Three Cabinet Minutes had been leaked and reproduced in the electronic media. The document showed that Cabinet approved its most expensive contract for $6,730,526 dated April 23, 2015. It was signed by former Cabinet Secretary, Dr. Roger Luncheon.
Greenidge had said that the PPP/C has given so much to Dr. Ramroop by breaking the laws that it has made him “a king in his country.”
“Another critical point we need to pay attention to, and that is the fact that Ramroop was given the opportunity to supply almost 85 percent of the country’s drugs for nearly 20 years.

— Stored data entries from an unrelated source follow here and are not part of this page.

/-- A word stands before M that the node does not take: a fault of the request that wants rows, or a malformed PSUM token (R136,
R139). (DEDUCED, log 40) -/
def State.mRefuse (s : State) (t b : Nat) (w : NetWord) : State :=
  let x := s.node t
  if x.tokenHeld b then s else
  match x.rowsWanted b with
  | some q =>
    if w.tag = 0#4 then s
    else (s.setNode t (x.mapReq q.id fun q => { q with err := some { cause := 0x36, detail := w.tag.toNat } })).dissolve t
  | none =>
    match x.chainWanted b with
    | none => s
    | some c =>
      if (c.head.isSome ∧ w.tag ≠ 0#4) ∨ (c.head.isNone ∧ isRequest w = false ∧ headFits w c = false) then s.chainBad t c else s

/-- The word that the node offers at M, and taking it: the last word of a token completes its request (R138). -/
def State.mHead (s : State) (t b : Nat) : Option NetWord := ((s.node t).mOut.get [] b).head?.map MWord.w

def State.mTaken (s : State) (t b : Nat) : State :=
  let x := s.node t
  match x.mOut.get [] b with
  | [] => s
  | w :: r =>
    let s := s.setNode t { x with mOut := x.mOut.set b r }
    match w.done with
    | none => s
    | some q => s.mDone t q none

end Sys2Proof.Machine
end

Considering the empire he has been able to build through the sole sourcing of drugs, we see clearly, too, for how long value for money in the health sector has been evaded.”
It is estimated that over the past seven years, more than US$200 million was spent on drug purchases, with the lion’s share going to New GPC.
Greenidge had said that the control Jagdeo gave Ramroop over the Health Sector is not only unhealthy for the competitive market, but it also mars attempts at transparency and accountability.
The politician had reiterated that through the sole sourcing of drugs, “Jagdeo and his government did not only ruthlessly rob the nation, but invited his best friend to help to further corrupt the system and to rob the poor people at the same time.”
The pre-qualification criteria which were used to allow New GPC to be chosen, had also been described by the government as being “unreasonable” and tailor-made to have that company secure the status.
The previous list of companies that were pre-qualified to supply drugs expired since December, last. Prior to inviting submissions for another round of pre-qualification, the PPP/C revised the criteria. This led to the accusations that it was positioning New GPC to be the only company meeting the requirements to win out.
Under the revised criteria, bidders had to demonstrate a gross annual turnover of US$5 million and net assets of US$2.5 million.
Another criterion was that maximum score was to be awarded to applicants who would have paid $50M in Corporate taxes, annually. Additionally, the company that has 50 or more employees, and warehousing capacity of 30,000 square feet in the city, will also gain an edge.
New GPC has been a feature in the Auditor General’s report over the years with several instances focused on multi-million-dollar deficiencies in the procurement and supply of drugs under the previous administration.